PROLOGUE
Matteo
The second she walks in, I feel it. It’s not just the way the air shifts, like a storm’s about to break, but something deeper. Familiar. Like a song I used to know, now warped by time and distance.
She’s a silhouette in the doorway of my office at the Velvet Vault, framed by the neon-blue light leaking in from the hallway. Tight black dress. Long, bare legs. Blonde hair pulled back in a high ponytail and a mask that covers the majority of her face. It’s lace and silk, sleek, elegant, and dangerous.
None of this is unusual for The Velvet Vault, the decadent, lush nightclub my cousin Alessandro owns. We get masked women all the time. But none of them ever made my pulse stutter like this.
“The private event is upstairs, sweetheart,” I mutter, kicking my feet off the desk. Then I stand slowly, smoothing down the sleeves of my dark button-up. “Unless you’re here for a private dance. In which case…” I flash her a grin. “You’re about to make my night.”
She doesn’t smile. Doesn’t move. Just levels a gun at my chest.
Well, shit.
My mind races through all the possible reasons why this woman could want me dead. As the son of Nico Rossi, head of the Gemini empire and one of the most powerful crime syndicates in Manhattan, the possibilities are endless. The most recent and notable is the debacle with La Spada Nera, when Alessandro went on a rampage putting a hit on half their men after he thought they were responsible for an attempt on his wife’s life. Which proved to be wrong.
Then there’s the likelihood I just fucked the girl and never called her back… Nothing worse than a woman scorned.
I lift my hands palm up, not out of fear, but because I want to keep her calm. She’s trembling, but barely. The last thing I need is a trigger-happy assassin with good aim.
“Careful,bella,” I murmur. “Those things tend to go off when you’re emotional.”
A rueful chuckle squeezes past her pouty lips. “You don’t remember me, do you?” Her voice is like gravel and honey. Soft, rough, and angry. With the faintest Irish lilt.
And fuck me, it lights something inside my chest I haven’t felt in years.
“Should I?” I’m still staring at the barrel of the gun instead of her face. It’s easier that way.
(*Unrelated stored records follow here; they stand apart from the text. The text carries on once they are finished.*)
/-- The patrol of block memories: every memory whose ports leave it a cycle is read, and a single upset is written back (R389, R390). -/
def State.patrolMemories (s : State) (cur : Nat) (busy : List Nat) : State :=
  let hits := s.bramUpset.filter fun p => s.visits 9 cur busy (p.1 / 512) (p.1 % 512)
  hits.foldl
    (fun (s : State) p =>
      match upsetCount p.2 with
      | 0 => s
      | 1 => { s with bramUpset := Tbl.set 0 s.bramUpset p.1 0 }.bump O.PATROL_CORRECTED_SCRUB 1
      | _ => s.patrolBad) s

/-- The patrol of a Feed store is a request of its network port, for each credit it spends (R168, R390). -/
def State.patrolFeeds (s : State) (cur : Nat) (busy : List Nat) : State :=
  (List.range 16).foldl
    (fun (s : State) c =>
      if busy.contains c ∨ s.underMarch 2 c ∨ !s.domainRunning (324 + c) then s
      else s.netFeed c (16 * s.arrayWord 2 cur c) (16 * (s.heldCredits 2 c + 1))) s

/-- The regions that the patrol of LPDDR4X sweeps: MODE 1 or 3 with SCRUB set (R369). -/
def State.scrubRegions (s : State) : List Region :=
  ((List.range 16).map (regionAt (s.image O.MEM_REGIONS))).filter fun r => r.valid && (r.mode == 1 || r.mode == 3) && r.flags.testBit 1

/-- The next line at or after a physical address that the patrol sweeps. -/
def State.scrubLine (s : State) (pa : Nat) : Option (Region × Nat) :=
  (s.scrubRegions.filter fun r => decide (pa < r.base + r.size)).foldl
    (fun best r =>
      let a := max pa r.base
      match best with
      | some (_, b) => if a < b then some (r, a) else best
      | none => some (r, a)) none

/-- The patrol of one LPDDR4X line (R369): a corrected symbol is written back, an uncorrectable line counted. -/
def State.patrolLine (s : State) (r : Region) (pa : Nat) (errs : List PatrolErr) : State :=
  let m := s.memCtl pa
  if s.reg (O.MEMC_STATE m) ≠ 2 ∨ !s.domainRunning (380 + m) then s
  else
    let tag := r.tagAddr (r.lineNo pa)
    let n := if r.mode = 3 then 16 else 8
    let put := fun (m : List Host.Cell) (b : List Byte) => dramWrite (dramWrite m pa (b.take 64)) tag (slice 64 n b)
    let raw := dramRead s.dram pa 64 ++ dramRead s.dram tag n
    let hit := errs.foldl
      (fun (l : List Byte) e => match e with
        | .flip b x => splice l (b % (64 + n)) (leBytes 1 (byteAt l (b % (64 + n)) ^^^ (x % 256)))
        | _ => l) raw
    let s1 := { s with dram := put s.dram hit }
    match if s1.lostLine pa then RsResult.uncorrectable else rsDecode hit with
    | .clean => s1
    | .corrected l => { s1 with dram := put s1.dram l }
    | .uncorrectable => (s1.bump O.MEM_SCRUB_UNCORRECTABLE 1).fault 4

/-- A unit has been patrolled: the cursor, the pass and the step go on. -/
def State.unitDone (s : State) (target left next : Nat) (wrap : Bool) : State :=
  let s1 := if wrap then s.passDone target else s.setCursor target next
  let s2 := { s1 with patrol := { s1.patrol with left := some (left - 1), unitAt := s1.now } }
  if left ≤ 1 ∨ (wrap ∧ scrubCount s.scrubNow = 0) then s2.scrubNext else s2

/-- The patrol visits one unit of a target of the die: its errors are put in place, and every word it reads is checked. -/
def State.patrolVisit (s : State) (tg cur : Nat) (errs : List PatrolErr) (bs : List Nat) : State :=
  let s1 := errs.foldl
    (fun (s : State) e =>
      let a := match e with
        | .single a => a
        | .double a _ => a
        | .flip a _ => a
      if s.underMarch tg a ∨ (tg = 9 ∧ bs.contains a) then s else s.patrolErr tg cur e) s
  let s2 := s1.patrolWords tg cur bs
  match tg with
  | 2 => s2.patrolFeeds cur bs
  | 4 => if s2.underMarch 4 0 then s2 else s2.patrolCache cur
  | 9 => s2.patrolMemories cur bs
  | _ => s2

/-- PATROL_UNIT: the patrol visits one unit. `ups` are words upset since the last one, `errs` the errors that have come into this unit;
`busy` names the arrays that keep their own position and whose port has had no free cycle for it (R390), and `wait` is the wait in slots
of an LPDDR4X line (R372). -/
def execPatrolUnit (t : Nat) (ups : List (Nat × Nat × Nat)) (errs : List PatrolErr) (busy : List Nat) (wait : Nat) (s : State) :
    Host.Outcome State Fault Refusal :=
  let s1 := (s.tickTo t).upsets ups
  let w := s1.scrubNow
  let tg := scrubTarget w
  let cur := s1.cursor tg
  .next
    (if !s1.patrolAt 1 ∨ s1.now < s1.patrol.unitAt + scrubArg w * Config.nsUnits then s1
     else if tg = 10 then
       match s1.scrubLine cur with
       | none =>
         if s1.scrubRegions.isEmpty then s1.scrubNext
         else if scrubCount w = 0 then (s1.passDone 10).scrubNext
         else s1.passDone 10
       | some (r, pa) =>
         let s2 := (s1.pipeWait 3 wait).patrolLine r pa errs
         let left := s1.patrol.left.getD (if scrubCount w = 0 then 2 ^ 64 else scrubCount w)
         s2.unitDone 10 left (pa + 64) (s2.scrubLine (pa + 64)).isNone
     else
       let n := patrolUnits tg
       let left := s1.patrol.left.getD (if scrubCount w = 0 then n - cur else scrubCount w)
       let bs := if creditTarget tg then busy.filter (s1.mayBusy tg) else []
       let s2 := s1.patrolVisit tg cur errs bs
       let s3 := if creditTarget tg then s2.giveCredits tg bs else s2
       s3.unitDone tg left (cur + 1) (decide (n ≤ cur + 1)))

/-- The port of a slot's store is taken for a word clock: the engine and its gang stall in it. -/
def State.stealWord (s : State) (slot : Nat) : State :=
  match s.engineOn slot with
  | none => s
  | some e =>
    if s.reg (O.ENG_STATE e) ≠ 4 then s
    else (s.gangOf e).foldl (fun (s : State) m => s.stallEngine m (max s.wc (s.engine m).free) {}) s

/-- FORCED_STEAL: a store that has held a credit for FORCE_AFTER word clocks takes its port for the word at its own position: the engine
and its gang stall for a word clock (R390). -/
def execForcedSteal (t : Nat) (data : Bool) (slot : Fin 528) (s : State) : Host.Outcome State Fault Refusal :=
  let s1 := s.tickTo t
  let tg := b2n data
  let key := tg * 4096 + slot.val
  let (n, since) := Tbl.get (0, 0) s1.patrol.credits key
  let f := s1.reg O.PATROL_FORCE_AFTER
  let wc := s1.now / Config.wordUnits
  .next
    (if f = 0 ∨ n = 0 ∨ wc < since + f then s1
     else
       let u := s1.patrolWord tg slot.val (s1.arrayWord tg (s1.cursor tg) slot.val)
       (({ u with patrol := { u.patrol with credits := Tbl.set (0, 0) u.patrol.credits key (if n = 1 then (0, 0) else (n - 1, wc)) } }).bump
         O.PATROL_STEALS 1).stealWord slot.val)

/-- SCRUB_WAIT_END: a WAIT step ends. -/
def execScrubWaitEnd (t : Nat) (s : State) : Host.Outcome State Fault Refusal :=
  let s1 := s.tickTo t
  .next (if s1.patrolAt 2 ∧ s1.patrol.unitAt + scrubArg s1.scrubNow * Config.usUnits ≤ s1.now then s1.scrubNext else s1)

end Sys2Proof.Machine
end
Safer.
“You should.” She pauses for an endless moment. “You killed my fiancé.”
That gets my attention.
My eyes snap to hers, the only part of her face I can really see beneath that mask. Blue. Sapphire. Haunted.
And damned familiar, though for the life of me I can’t place them.
“Lots of men have died at my hands,” I say, voice flat now. “You’re gonna have to be more specific.”
Her jaw tightens. “He was Conall Quinlan’s lieutenant.”
Fuck.
Another beat.
My thoughts swirl back in time, the scent of gunpowder filling my nostrils. Three months ago in Belfast. The asshole that captured Ale’s wife, Rory.
A wall of heat punches through the air, knocking some of the front-row guests at Conall Quinlan’s estate off their feet. The ground bucks under me like a living thing. My ears ring, and smoke coils across the perfectly manicured lawn as we storm the compound.
The explosion tears through the east wing of the house, a wall of fire and smoke billowing into the sky then tearing toward the gardens. Screams erupt. Chaos. Gunshots crack all around me.
We weave around the terrified guests, Alessandro leading the charge like a man possessed. We’re all clad in black tactical gear, armed to the teeth. The notorious Valentino and Rossi cousin crew, the Gemini forces, along with some help from the Ferraras. No one steals the woman my cousin loves and survives. And Ale is like a brother to me so here I am right beside him, along with Alessia, his twin, Serena and her fiancé, Antonio, and Isabella and her boyfriend-slash-bodyguard, Raf.
Screams pierce the winter air like broken glass, jagged and slicing through the silence. The gathered crowd erupts into anarchy as chairs are overturned, skirts are tangled, and Quinlan men yell as they reach for weapons. Fucking Irish mob. Smoke chokes the garden, thick and fast, curling like a ghost around the altar.
The altar where Conall Quinlan was trying to force Ale’s girl to marry him. I can barely make out thebastardo,the so-called Butcher of Belfast,with Rory only a few yards away. Ale’s dark gaze latches onto them as Conall shoves Rory behind him, barking orders to his men as if he’s still in control.
I barely contain the smirk from parting my lips. There will be nothing left of the Quinlans once we get done with them.